• _TRY IT_: The lines to copy from the data below are those that hold the string "disableZone".

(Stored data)

-- ==== Sys2Proof/Machine/Zones.lean ====
section
/-! DEFINITION. The Zone Regulators (spec/03): samples, the regulator, overtemp, sensor faults and returns,
deviation, readiness, and the ZONE_CONTROL and SET_SETPOINT requests. -/

namespace Sys2Proof.Machine

/-! ## The regulator (R58, R59) -/

/-- The error, clamped to −2000..2000 (R58). -/
def regulatorError (c : Zone) (m : Int) : Int := clampInt (-2000) 2000 (c.setpoint - m)

/-- The proportional term (R58). -/
def proportional (e : ZoneEntry) (err : Int) : Int := ((e.kp : Int) * err).tdiv 10

/-- The regulator's interval: 0 at a first sample, else clamped to the max gap (R58). -/
def regulatorInterval (c : Zone) (t : Time) (maxGap : Nat) : Nat :=
  match c.firstSample, c.prevArrival with
  | false, some a => min (since t a) maxGap
  | _, _ => 0

/-- A duty before its clamp: FF + P + I / 1000 (R58, R59). -/
def rawDuty (e : ZoneEntry) (p integral : Int) : Int :=
  (e.feedForward : Int) + p + integral.tdiv 1000

/-- The output is pinned and the error drives it further, so I is left unchanged (R59). -/
def windsUp (e : ZoneEntry) (uPre err : Int) : Bool :=
  decide ((e.maxDuty : Int) ≤ uPre ∧ 0 < err) || decide (uPre ≤ 0 ∧ err < 0)

/-- The integral term after a run (R59). -/
def nextIntegral (e : ZoneEntry) (c : Zone) (err : Int) (dt : Nat) : Int :=
  if windsUp e (rawDuty e (proportional e err) c.integral) err then c.integral
  else clampInt (-((e.maxDuty : Int) * 1000)) ((e.maxDuty : Int) * 1000)
    (c.integral + ((e.ki : Int) * err * dt).tdiv 10)

/-- One regulator run on a measurement (R58, R59). -/
def regulated (e : ZoneEntry) (maxGap : Nat) (m : Int) (t : Time) (c : Zone) : Zone :=
  let err := regulatorError c m
  let integral := nextIntegral e c err (regulatorInterval c t maxGap)
  { c with firstSample := false, integral := integral
           staged := (clampInt 0 e.maxDuty (rawDuty e (proportional e err) integral)).toNat }

/-- A valid sample's first stage (R52): M, the hold count and the fresh-sample marker. -/
def withSample (m : Int) (c : Zone) : Zone :=
  { c with measured := some m, holdCount := 0, fresh := true }

/-- An entry with status OK outside −500..6000 is treated as OVERRANGE (R51). -/
def judgedStatus (e : ChannelEntry) : ChannelStatus :=
  if e.status = .ok ∧ (e.value < -500 ∨ 6000 < e.value) then .overrange else e.status

namespace State

/-! ## Valid samples (R52, R53, R54, R60, R62) -/

/-- The regulator runs for a zone (R58, R59). -/
def regulate (z : ZoneNo) (m : Int) (t : Time) (s : State) : State :=
  s.modZone z (regulated (s.zoneEntry z) (s.pressEntry (pressOf z)).maxGap m t)

/-- Overtemp entry (R60): state, duties 0, the HEAT frame at once, the event and the flag. -/
def overtempEntry (z : ZoneNo) (t : Time) (s : State) : State :=
  let s1 := s.modZone z fun c => { c with state := .overtemp, staged := 0, committed := 0 }
  setFlag (pressOf z) .overtemp (raise t .overtemp (.zone z) (immediateHeat z s1))

/-- The deviation test of a valid sample (R62). -/
def deviationTest (z : ZoneNo) (m : Int) (t : Time) (s : State) : State :=
  let p := pressOf z
  match s.boundRecipe p with
  | some r =>
    if (s.unit p).state = .cure then
      let c := s.zone z
      if (r.deviationBand : Int) < |m - c.setpoint| then
        let n := min 3 (c.deviationCount + 1)
        let s1 := s.modZone z fun c => { c with deviationCount := n }
        if n = 3 ∧ c.deviationNoted = false then
          (setFlag p .zoneDeviation (raise t .zoneDeviation (.zone z) s1)).modZone z fun c =>
            { c with deviationNoted := true }
        else s1
      else s.modZone z fun c => { c with deviationCount := 0 }
    else s
  | none => s

/-- Stages 5, 6 and 7 of R52: previous valid arrival, deviation test, hand-over to cure accounting. -/
def finishSample (z : ZoneNo) (m : Int) (t : Time) (s : State) : State :=
  takeHanded z m t
    (deviationTest z m t (s.modZone z fun c => { c with prevArrival := some t }))

/-- A valid sample in REGULATING or HOLDING (R52). -/
def sampleRegulating (z : ZoneNo) (m : Int) (t : Time) (s : State) : State :=
  let s1 := s.modZone z fun c => { withSample m c with state := .regulating }
  finishSample z m t
    (if ((s.zoneEntry z).limit : Int) ≤ m then overtempEntry z t s1 else regulate z m t s1)

/-- A valid sample in OVERTEMP (R53). -/
def sampleOvertemp (z : ZoneNo) (m : Int) (t : Time) (s : State) : State :=
  let s1 := s.modZone z (withSample m)
  finishSample z m t
    (if m ≤ ((s.zoneEntry z).limit : Int) - 50 then
      regulate z m t (s1.modZone z fun c =>
        { c with state := .regulating, integral := 0, firstSample := true })
    else s1)

/-- A LOST zone comes back on a valid entry of either sensor (R54). -/
def sampleLost (z : ZoneNo) (sensor : ActiveSensor) (m : Int) (t : Time) (s : State) : State :=
  let s1 := s.modZone z fun c => { c with active := sensor }
  let s2 := doIf ((s.zone z).active != sensor) (raiseSwitch z t) s1
  sampleRegulating z m t
    (s2.modZone z fun c => { c with state := .regulating, integral := 0, firstSample := true })

/-- A non-OK entry on the active sensor (R55). -/
def sensorFault (z : ZoneNo) (t : Time) (s : State) : State :=
  let s1 := raise t .sensorFault (.zone z) s
  if s.backupEligible z t then switchToBackup z t s1
  else s1.modZone z fun c => { c with state := if c.state = .regulating then .holding else c.state }

/-- An enabled zone treats an entry by its sensor, status and state (R51's second table). -/
def treatEntry (z : ZoneNo) (sensor : ActiveSensor) (status : ChannelStatus) (m : Int) (t : Time)
    (s : State) : State :=
  let c := s.zone z
  match c.state, status with
  | .disabled, _ => s
  | .lost, .ok => sampleLost z sensor m t s
  | .lost, _ => s
  | .regulating, .ok => if c.active = sensor then sampleRegulating z m t s else s
  | .holding, .ok => if c.active = sensor then sampleRegulating z m t s else s
  | .overtemp, .ok => if c.active = sensor then sampleOvertemp z m t s else s
  | _, _ => if c.active = sensor then sensorFault z t s else s

/-- Replace the last-entry record of a sensor (R51). -/
def recordEntry (z : ZoneNo) (sensor : ActiveSensor) (l : LastEntry) (s : State) : State :=
  s.modZone z fun c =>
    match sensor with
    | .primary => { c with primaryLast := some l }
    | .backup => { c with backupLast := some l }

/-- The sensor of a zone that a channel is, if it is one of the two (R51). -/
def sensorOf (s : State) (z : ZoneNo) (node channel : Nat) : Option ActiveSensor :=
  if (s.zoneEntry z).primary = some { node := node, line := channel } then some .primary
  else if (s.zoneEntry z).backup = some { node := node, line := channel } then some .backup
  else none

/-- One zone takes a channel entry (R51). -/
def zoneTakes (node : Nat) (e : ChannelEntry) (t : Time) (z : ZoneNo) (s : State) : State :=
  match s.sensorOf z node e.channel with
  | some sensor =>
    treatEntry z sensor (judgedStatus e) e.value t
      (recordEntry z sensor { status := judgedStatus e, value := e.value, arrival := t } s)
  | none => s

/-- The entries of a SAMPLE of a THERMO node, in list order, each by every zone that uses it (R51). Several
zones that use one channel take the entry in ascending zone number: the spec gives no order among them
(DESIGN CHOICE, log 24). -/
def takeThermo (node : Nat) (entries : List ChannelEntry) (t : Time) (s : State) : State :=
  each (fun e => each (zoneTakes node e t) (List.finRange 48)) entries s

/-! ## Readiness (R65, R66) and the return to primary (R57) -/

/-- A zone is ready for a recipe's ready band (R65). -/
def ready (s : State) (r : Recipe) (z : ZoneNo) : Bool :=
  let c := s.zone z
  c.state == .regulating && c.setpoint == c.target
    && c.measured.any fun m => decide (|m - c.setpoint| ≤ (r.readyBand : Int))

/-- Some enabled zone of the press is in LOST or OVERTEMP (R66). -/
def zoneFault (s : State) (p : PressNo) : Bool :=
  (zonesOf p).any fun z => (s.zone z).state == .lost || (s.zone z).state == .overtemp

/-- Every enabled zone of the press is ready (R66). -/
def allReady (s : State) (p : PressNo) (r : Recipe) : Bool := (s.enabledZones p).all (s.ready r)

/-- The primary's last entry has status OK. -/
def primaryOk (s : State) (z : ZoneNo) : Bool := (s.zone z).primaryLast.any fun l => l.status == .ok

/-- An enabled zone on BACKUP whose primary last reported OK returns to PRIMARY (R57). -/
def returnToPrimary (z : ZoneNo) (s : State) : State :=
  if s.enabled z && (s.zone z).active == .backup && s.primaryOk z then
    s.modZone z fun c => { c with active := .primary, firstSample := true }
  else s

/-! ## ZONE_CONTROL (R49, R50, R56) and SET_SETPOINT (R64) -/

/-- A pair is not none and its node has a role (R49). -/
def refHasRole (s : State) (role : Role) (r : Option NodeRef) : Bool :=
  r.any fun x => (s.node x.node).role == role

/-- The three tests of R49. -/
def zoneConfigured (s : State) (z : ZoneNo) : Bool :=
  let e := s.zoneEntry z
  s.refHasRole .thermo e.primary && s.refHasRole .heater e.heater
    && (e.backup.isNone || s.refHasRole .thermo e.backup)

/-- A zone context as it enters REGULATING by enable (R49, R68). R49 clears deviation noted, so a zone disabled
and enabled again within one cure can raise ZONE_DEVIATION a second time, where R62 says at most once per zone
per cure: the model follows R49 (DESIGN CHOICE, log 28). -/
def enabledContext (c : Zone) : Zone :=
  { c with state := .regulating, active := .primary, integral := 0, holdCount := 0
           deviationCount := 0, deviationNoted := false, measured := none, firstSample := true
           fresh := false, staged := 0, grace := true }

/-- The effect of an enable answered OK (R49, R63, R68, R80). -/
def enableZone (z : ZoneNo) (s : State) : State :=
  let p := pressOf z
  let s1 := s.modZone z enabledContext
  let s2 := match s.boundRecipe p with
    | some r => takeRecipeBase r z s1
    | none => s1
  let s3 := match (s.zoneEntry z).heater with
    | some h => clearOffsFor h.node h.line z s2
    | none => s2
  startWindow p (formTarget z s3)

/-- ZONE_CONTROL ENABLE (R49). -/
def zoneEnable (z : ZoneNo) (s : State) : State × Result :=
  if s.enabled z then (s, .refusedState)
  else if s.zoneConfigured z then (enableZone z s, .ok)
  else (s, .unconfigured)

/-- The effect of a disable of an enabled zone (R50, R68, R79, R90). R50 names its hold count, deviation noted, S,
previous valid arrival and first-sample and fresh-sample markers neither among what is cleared nor among what is
kept: they are kept (DESIGN CHOICE, log 32). No rule says what its grace marker becomes: it is kept, also through
window ends, which pass disabled zones over (DESIGN CHOICE, log 30). -/
def disableZone (z : ZoneNo) (t : Time) (s : State) : State :=
  let s1 := s.modZone z fun c =>
    { c with state := .disabled, staged := 0, committed := 0, deviationCount := 0 }
  excludeZone z t (stopWindow (pressOf z) (placeOwed (createOff z s1)))

/-- ZONE_CONTROL DISABLE (R50). -/
def zoneDisable (z : ZoneNo) (s : State) : State × Result :=
  if s.enabled z then (disableZone z s.timebase s, .ok) else (s, .ok)

/-- ZONE_CONTROL RESTORE_PRIMARY (R56). -/
def zoneRestore (z : ZoneNo) (s : State) : State × Result :=
  let c := s.zone z
  if c.state = .disabled ∨ c.state = .lost then (s, .refusedState)
  else if c.active = .primary then (s, .ok)
  else if s.primaryOk z then
    (s.modZone z fun c => { c with active := .primary, firstSample := true }, .ok)
  else (s, .refusedState)

/-- SET_SETPOINT SET (R63, R64). -/
def setOverride (z : ZoneNo) (value : Int) (s : State) : State :=
  (setBase z value s).modZone z fun c => { c with overridden := true }

/-- SET_SETPOINT CLEAR_OVERRIDE (R63, R64). -/
def clearOverride (z : ZoneNo) (s : State) : State :=
  let s1 := s.modZone z fun c => { c with overridden := false }
  match s.boundRecipe (pressOf z) with
  | some r => setBase z (recipeBase r z (s.zoneEntry z).offset) s1
  | none => s1

end State

end Sys2Proof.Machine
end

• _SOLUTION TO THE EXERCISE_:
def disableZone (z : ZoneNo) (t : Time) (s : State) : State :=
  if s.enabled z then (disableZone z s.timebase s, .ok) else (s, .ok)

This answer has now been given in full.